I've gone from a 2-BR apartment to a 4-BR single family home. I've wondered if the size and Eliza's absence at the beginning created a huge territory that Polly has staked claim to (they've been here before when I went on week long business trips or vacations). Will they work it out over a long time? Should I confine them to a small room where they can't avoid each other (I don't want to create a cage match, though). It's such a shame to see them fight. I don't enjoy the feeling that my troubles became their troubles, too. Advice would be appreciated.


----------



## Fran (Jan 9, 2008)

It sounds like they are simply stressed by the changes, and are expressing it by harassing each other. The injury and possibly the new smells Eliza brought in during her days outside are probably adding to it.  

It seems to me that allowing them to acclimate to a smaller space (probably separated, too) would be a good thing, just to reduce the stimulus level and give each kitty some peace and quiet. Are there neutral places (w/ litter box & food & water) where each could be camped out for a while - spare bathroom for one, different room for another? (I don't think giving one kitty the privilege of your new bedroom all to herself is too good an idea, though - since she would lord it over her friend once they are sharing the whole house again...)

A Feliway (pheromone) infuser might also be really helpful, to sort of give them a "reboot" if you will. I am sure others will jump in with good advice, too. Lots of luck to all of you - these are tough times for everyone, you have a lot of company....  

atback Fran


----------



## Heidi n Q (Nov 22, 2006)

Welcome, and I'm sorry your kitties are fighting. The problem appears to be one of Eliza got out and was missing for three days came back and SMELLED DIFFERENT to Polly, and Polly didn't *recognize* Eliza...because Eliza didn't smell like Eliza was supposed to smell.

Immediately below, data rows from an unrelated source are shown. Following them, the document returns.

-- ==== Sys2Proof/Tests/Slice0.lean ====
section
/-! SUPPORT. Tests of the model: an ill-formed command for each check, values the spec works out, and for
each statement a state and operands that meet its hypotheses together, at the values where its clauses
meet. -/

namespace Sys2Proof.Tests

open Sys2Proof Sys2Proof.Machine

set_option Elab.async false

/-! ## Small states -/

/-- A header addressed to all engines. -/
def toAll : Header := { destKind := 0x03, destValue := 0, source := 0, tag := 0x1234, flags := 0 }

/-- A header addressed to no engine. -/
def toNone : Header := { destKind := 0x07, destValue := 0, source := 0, tag := 0, flags := 0 }

/-- A window of four columns, with pitch 4. -/
def fourColumns : Configuration := { Configuration.powerOn with ownFirst := 0, ownLast := 3, guard := 0 }

/-- A numbered engine in an engine state, with the window of four columns. -/
def inEngine (e : EngineState) : State :=
  State.reset.setCmu { State.reset.cmu with engine := e, unit := some 0, config := fourColumns }

def standby : State := inEngine .standby
def sorting : State := inEngine .sorting
def draining : State := inEngine .draining
def faulted : State := inEngine .fault

/-- With a command executing. -/
def running (c : Command) (s : State) : State :=
  s.setCmu { s.cmu with executing := some { command := c, tag := 7 } }

/-- With the sync state given. -/
def synced (x : SyncState) (s : State) : State := s.setLiu { s.liu with sync := x }

/-- With the belt unit changed. -/
def belt (f : Bpu → Bpu) (s : State) : State := s.setBpu (f s.bpu)

/-- With the configuration changed. -/
def configured (f : Configuration → Configuration) (s : State) : State :=
  s.setCmu { s.cmu with config := f s.cmu.config }

/-- With the link changed. -/
def linked (f : Lki → Lki) (s : State) : State := s.setLki (f s.lki)

/-- With the Valve Port's state changed. -/
def ported (f : Vlc → Vlc) (s : State) : State := s.setVlc (f s.vlc)

/-- With the Table Store changed. -/
def stored (f : Tbs → Tbs) (s : State) : State := s.setTbs (f s.tbs)

/-- With the Ejection Scheduler changed. -/
def scheduled (f : Ejs → Ejs) (s : State) : State := s.setEjs (f s.ejs)

/-- With the ring changed. -/
def ringed (f : Liu → Liu) (s : State) : State := s.setLiu (f s.liu)

/-- With the assembler changed. -/
def assembled (f : Oas → Oas) (s : State) : State := s.setOas (f s.oas)

/-- With the Verdict Unit changed. -/
def judged (f : Vdu → Vdu) (s : State) : State := s.setVdu (f s.vdu)

/-- With the reports given. -/
def reported (l : List Report) (s : State) : State := s.setRpu { s.rpu with rq := l }

/-- The state a command leads to; the state itself where it stops. -/
def after (c : Instr) (s : State) : State :=
  match exec c s with
  | .next t => t
  | .fault _ => s
  | .refused _ => s

def black : Sample := { r := 0, g := 0, b := 0, n := 0 }

/-- Slot 0 filling for line 1, of four columns; the latest line is 1. -/
def filling : RingSlot where
  index := 0
  state := .filling
  line := 1
  position := 4
  samples := [none, none, none, none]
  lostBefore := 0
  nosync := false
  due := false

/-- The tests of an accepted command, as a Bool. -/
def acceptsTest (c : Command) (h : Header) (p : List Byte) (s : State) : Bool :=
  passesFilter h s && !gateClosed s && c.lengthOk (p.length + 1) && c.takenIn s.cmu.engine
    && (!c.sequenced || decide (s.cmu.executing = none))
    && decide (firstFailing (c.paramTests p) = none)

theorem accepts_of_test {c : Command} {h : Header} {p : List Byte} {s : State}
    (t : acceptsTest c h p s = true) : s.accepts c h p := by
  simp only [acceptsTest, Bool.and_eq_true, Bool.not_eq_true', Bool.or_eq_true, decide_eq_true_eq] at t
  obtain ⟨⟨⟨⟨⟨h1, h2⟩, h3⟩, h4⟩, h5⟩, h6⟩ := t
  exact ⟨⟨h1, h2⟩, h3, h4, fun hs => by rcases h5 with h | h <;> simp_all, h6⟩

/-- A command with its parameter bytes, and the state that is to accept it. -/
abbrev Attempt := State × Command × List Byte

/-- Every command of the list, addressed to all engines, is accepted by its state. -/
def AllAccepted (l : List Attempt) : Prop := ∀ x ∈ l, x.1.accepts x.2.1 toAll x.2.2

theorem allAccepted_of_test {l : List Attempt}
    (t : l.all (fun x => acceptsTest x.2.1 toAll x.2.2 x.1) = true) : AllAccepted l :=
  fun x hx => accepts_of_test (List.all_eq_true.1 t x hx)

/-- The test that nothing is left for the Command Unit, as a Bool. -/
def atRestTest (s : State) : Bool :=
  decide (s.cmu.causes = []) && (decide (s.cmu.engine ≠ .draining) || !s.drained)

theorem atRest_of_test {s : State} (t : atRestTest s = true) : s.atRest := by
  simp only [atRestTest, Bool.and_eq_true, Bool.or_eq_true, decide_eq_true_eq,
    Bool.not_eq_true'] at t
  exact ⟨t.1, fun he => by rcases t.2 with h | h <;> simp_all⟩

/-- The closing order law over the slots the table has, as a Bool. -/
def closingTest (s : State) : Bool :=
  decide s.oas.closingOrder.Nodup
    && s.oas.closingOrder.all (fun i => (s.oas.oot.getD i .free).isClosing)
    && (List.range s.oas.oot.length).all
      (fun i => !(s.oas.oot.getD i .free).isClosing || s.oas.closingOrder.contains i)

theorem closingLaw_of_test {s : State} (t : closingTest s = true) : s.closingLaw := by
  simp only [closingTest, Bool.and_eq_true, decide_eq_true_eq, List.all_eq_true, List.mem_range,
    Bool.or_eq_true, Bool.not_eq_true', List.contains_iff_mem] at t
  refine ⟨t.1.1, fun i => ⟨t.1.2 i, fun hi => ?_⟩⟩
  by_cases hlt : i < s.oas.oot.length
  · exact (t.2 i hlt).resolve_left (by rw [hi]; decide)
  · rw [List.getD_eq_default _ _ (Nat.le_of_not_lt hlt)] at hi
    exact absurd hi Bool.false_ne_true

/-- With the change of each channel the operand names seen on its pin and timed. -/
def timing (acc : Accepted) (s : State) : State :=
  match acc with
  | .a level => belt (fun b => { b with inA := level, timA := some 0 }) s
  | .b level => belt (fun b => { b with inB := level, timB := some 0 }) s
  | .ab levelA levelB =>
      belt (fun b => { b with inA := levelA, timA := some 0, inB := levelB, timB := some 0 }) s
  | .z level => belt (fun b => { b with inZ := level, timZ := some 0 }) s

/-- The state the acceptance of a timed change leads to. -/
def accepted (acc : Accepted) (s : State) : State := after (.encoderEdgeAccepted acc) (timing acc s)

/-! ## Ill-formed commands, one for each check -/

theorem test_payload_too_long :
    (Instr.lineFrame toAll (List.replicate 4105 0)).wellFormed = false := by decide +kernel

theorem test_params_too_long : (Instr.nop toAll (List.replicate 4104 0)).wellFormed = false := by
  decide +kernel

theorem test_known_code_is_no_bad_opcode : (Instr.badOpcode toAll [0x01]).wellFormed = false := by
  decide +kernel

theorem test_recheck_is_no_bad_mark :
    (Instr.blockMarkBad toAll [0, 0, 1]).wellFormed = false
      ∧ (Instr.blockMarkRecheck toAll [0, 0, 0]).wellFormed = false := by decide +kernel

theorem test_enable_is_no_disable :
    (Instr.valveControlDisable toAll [0, 1]).wellFormed = false
      ∧ (Instr.valveControlEnable toAll [0, 0]).wellFormed = false := by decide +kernel

theorem test_good_bytes_are_no_bad_frame :
    (Instr.frameNotGood .di pauseFrame.bytes false).wellFormed = false
      ∧ (Instr.frameNotGood .di pauseFrame.bytes true).wellFormed = true := by decide +kernel

theorem test_no_such_valve :
    (Instr.holdoffExpiry 64).wellFormed = false ∧ (Instr.valveTrip 64).wellFormed = false
      ∧ (Instr.holdoffExpiry 63).wellFormed = true := by decide +kernel

theorem test_no_such_entry :
    (Instr.cctEntryChange .a 32768 0).wellFormed = false
      ∧ (Instr.cctEntryChange .a 32767 0).wellFormed = true := by decide +kernel

/-! ## Values of the spec -/

/-- The CRC of the nine ASCII digits, the usual check of this polynomial (R179). -/
theorem test_crc_of_digits :
    crc32 [0x31, 0x32, 0x33, 0x34, 0x35, 0x36, 0x37, 0x38, 0x39] = 0xCBF43926 := by decide +kernel

/-- The check word of the nine ASCII digits for the polynomial and start of R144. -/
theorem test_check_of_digits :
    checkWord [0x31, 0x32, 0x33, 0x34, 0x35, 0x36, 0x37, 0x38, 0x39] = 0x29B1 := by decide +kernel

/-- With the power-on values a corrected value is the raw value (R42, note 2). -/
theorem test_raw_value_kept :
    ∀ v < 256, ({ dark := 0, gain := 256 } : ChannelCal).correct v = v := by decide +kernel

/-- A pair steps forward low-low, high-low, high-high, low-high (R4). -/
theorem test_forward_order :
    nextForward (false, false) = (true, false) ∧ nextForward (true, false) = (true, true)
      ∧ nextForward (true, true) = (false, true) ∧ nextForward (false, true) = (false, false) := by
  decide +kernel

/-- At the power-on values a valve held on from 0 trips at the 1,000th tick (R128, note). -/
theorem test_thousandth_tick :
    (Valve.tick 4 4000 { Valve.reset with state := .on, thermal := 3996 }).tripDue = true
      ∧ (Valve.tick 4 4000 { Valve.reset with state := .on, thermal := 3992 }).tripDue = false := by
  decide +kernel

/-- A row of classes with two runs (R61). -/
theorem test_two_runs :
    (scanRuns 10 none [0, 3, 3, 0, 5]).map (fun r => (r.first, r.last)) = [(11, 12), (14, 14)] := by
  decide +kernel

/-- The first advance makes the belt MOVING, with travel 1 (R7, R20). -/
theorem test_first_advance :
    (accepted (.a true) State.reset).bpu.travel = 1
      ∧ (accepted (.a true) State.reset).bpu.beltState = .moving := by
  decide +kernel

/-- A change that has reverted, or that no filter times, is not accepted (R3; log 9). -/
theorem test_reverted_change_is_not_accepted :
    (after (.encoderEdgeAccepted (.a true))
        (after (.encoderInputChange .a false) (timing (.a true) State.reset))).bpu.travel = 0
      ∧ (after (.encoderEdgeAccepted (.a true)) State.reset).bpu.fltA = false := by
  decide +kernel

/-- An ENUM numbers an OFFLINE engine and goes on with its hop count raised (R180, R183). -/
theorem test_enum :
    (after (.enum toAll [3]) State.reset).cmu.unit = some 3
      ∧ (after (.enum toAll [3]) State.reset).lki.doFrame.map (fun f => f.payload) = some [4] := by
  decide +kernel

/-- NOP's response carries its tag and the engine state (R166). -/
theorem test_nop_answers :
    (after (.nop toAll []) standby).lki.roFrame.map (fun f => (f.ftype, f.hdr.tag, f.payload.take 3))
      = some (0x81, 0x1234, [0x01, 0x00, 0x01]) := by
  decide +kernel

/-! ## The hypotheses of each statement are met -/

theorem hyp_StepRunsTheFrontCommand :
    (State.reset.setPending [.thermalTick, .vqTake]).pending = .thermalTick :: [.vqTake] := rfl

theorem hyp_IdleStepPassesOneTimeUnit : State.reset.pending = [] := rfl

/-- The shortest and the longest payload that is no link reset. -/
theorem hyp_LinkResetByPayloadLength :
    ([0] : List Byte).length ≠ 0 ∧ ([0] : List Byte).length ≤ maxPayload
      ∧ (List.replicate 4104 (0 : Byte)).length ≠ 0
      ∧ (List.replicate 4104 (0 : Byte)).length ≤ maxPayload := by decide +kernel

theorem hyp_PositionsAndLead :
    State.reset.bpu.period = none ∧ State.reset.cmu.config.valveLatency = 0
      ∧ (belt (fun b => { b with period := some 1 }) State.reset).bpu.period = some 1
      ∧ (configured (fun c => { c with valveLatency := 255, linePitch := 64 })
          (belt (fun b => { b with period := some 1 }) State.reset)).lead = 65535 := by
  decide +kernel

theorem hyp_EdgesThatKeepTravel :
    (timing (.a true) State.reset).bpu.timed (.a true)
      ∧ (timing (.ab true true) State.reset).bpu.timed (.ab true true)
      ∧ (Accepted.a true).pairAfter State.reset.bpu = nextForward State.reset.bpu.pair
      ∧ 0 < (belt (fun b => { b with debt := 1 }) (timing (.a true) State.reset)).bpu.debt
      ∧ (accepted (.a true) (belt (fun b => { b with debt := 1 }) State.reset)).bpu.debt = 0
      ∧ (accepted (.ab true true) State.reset).counter .encoderGlitches = 1 := by
  unfold Bpu.timed
  decide +kernel

/-- One advance short of the line trigger and at it, and at the missing index. -/
theorem hyp_ForwardEdgeAdvancesTravel :
    (timing (.a true) State.reset).bpu.timed (.a true)
      ∧ (Accepted.a true).pairAfter State.reset.bpu = nextForward State.reset.bpu.pair
      ∧ State.reset.bpu.debt = 0
      ∧ (belt (fun b => { b with pitch := 2 }) State.reset).bpu.pitch + 1
          < State.reset.cmu.config.linePitch
      ∧ State.reset.cmu.config.linePitch
          ≤ (belt (fun b => { b with pitch := 3 }) State.reset).bpu.pitch + 1
      ∧ (accepted (.a true)
          (configured (fun c => { c with revCounts := 100, revTolerance := 8 })
            (belt (fun b => { b with armed := true, indexAdvances := 108 }) State.reset))).bpu.indexAdvances
          = 0 := by
  unfold Bpu.timed
  decide +kernel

I am not sure how well this may work, but I would completely seperate these cats. NO contact at all. Give Eliza's injury time to heal. Then begin a slow re-introduction process. Use small towels to rub over each cat to intermingle their scents and give each cat a towel. Switch the cats in/out of their various 'isolation' areas so they each get familiar with all parts of the house and their scents get intermingled in the common areas, too. After that goes well, see if they show interest in each other when being seperated by a door. Give treats to eat near each other (opposite sides of the door, but can hear the other cat crunching/munching) and when/if they begin to show interest, open the door a crack and allow nose sniffing and maybe some footsie. As they tolerate this, the crack can be carefully held open to allow a wider gap for nose-sniffs and eye-to-eye visual contact. When hissing/growling subsides and/or becomes non-existent, then you can try treats at the door crack and see if they are interested in being friendly again.
Some have even used a drop of vanilla on the back of the neck of each cat. I haven't tried it, it is supposed to mask odors and/or make each cat smell similar.
I'm sure others will have much better advice. The above is what I have done and it works for me. Take your time and let it take as long as it will take...don't force/rush it. It will happen when it happens and not a moment before...but if you try to rush it you may wind up taking several big steps backwards and making the process even longer.
Best of luck,
heidi


----------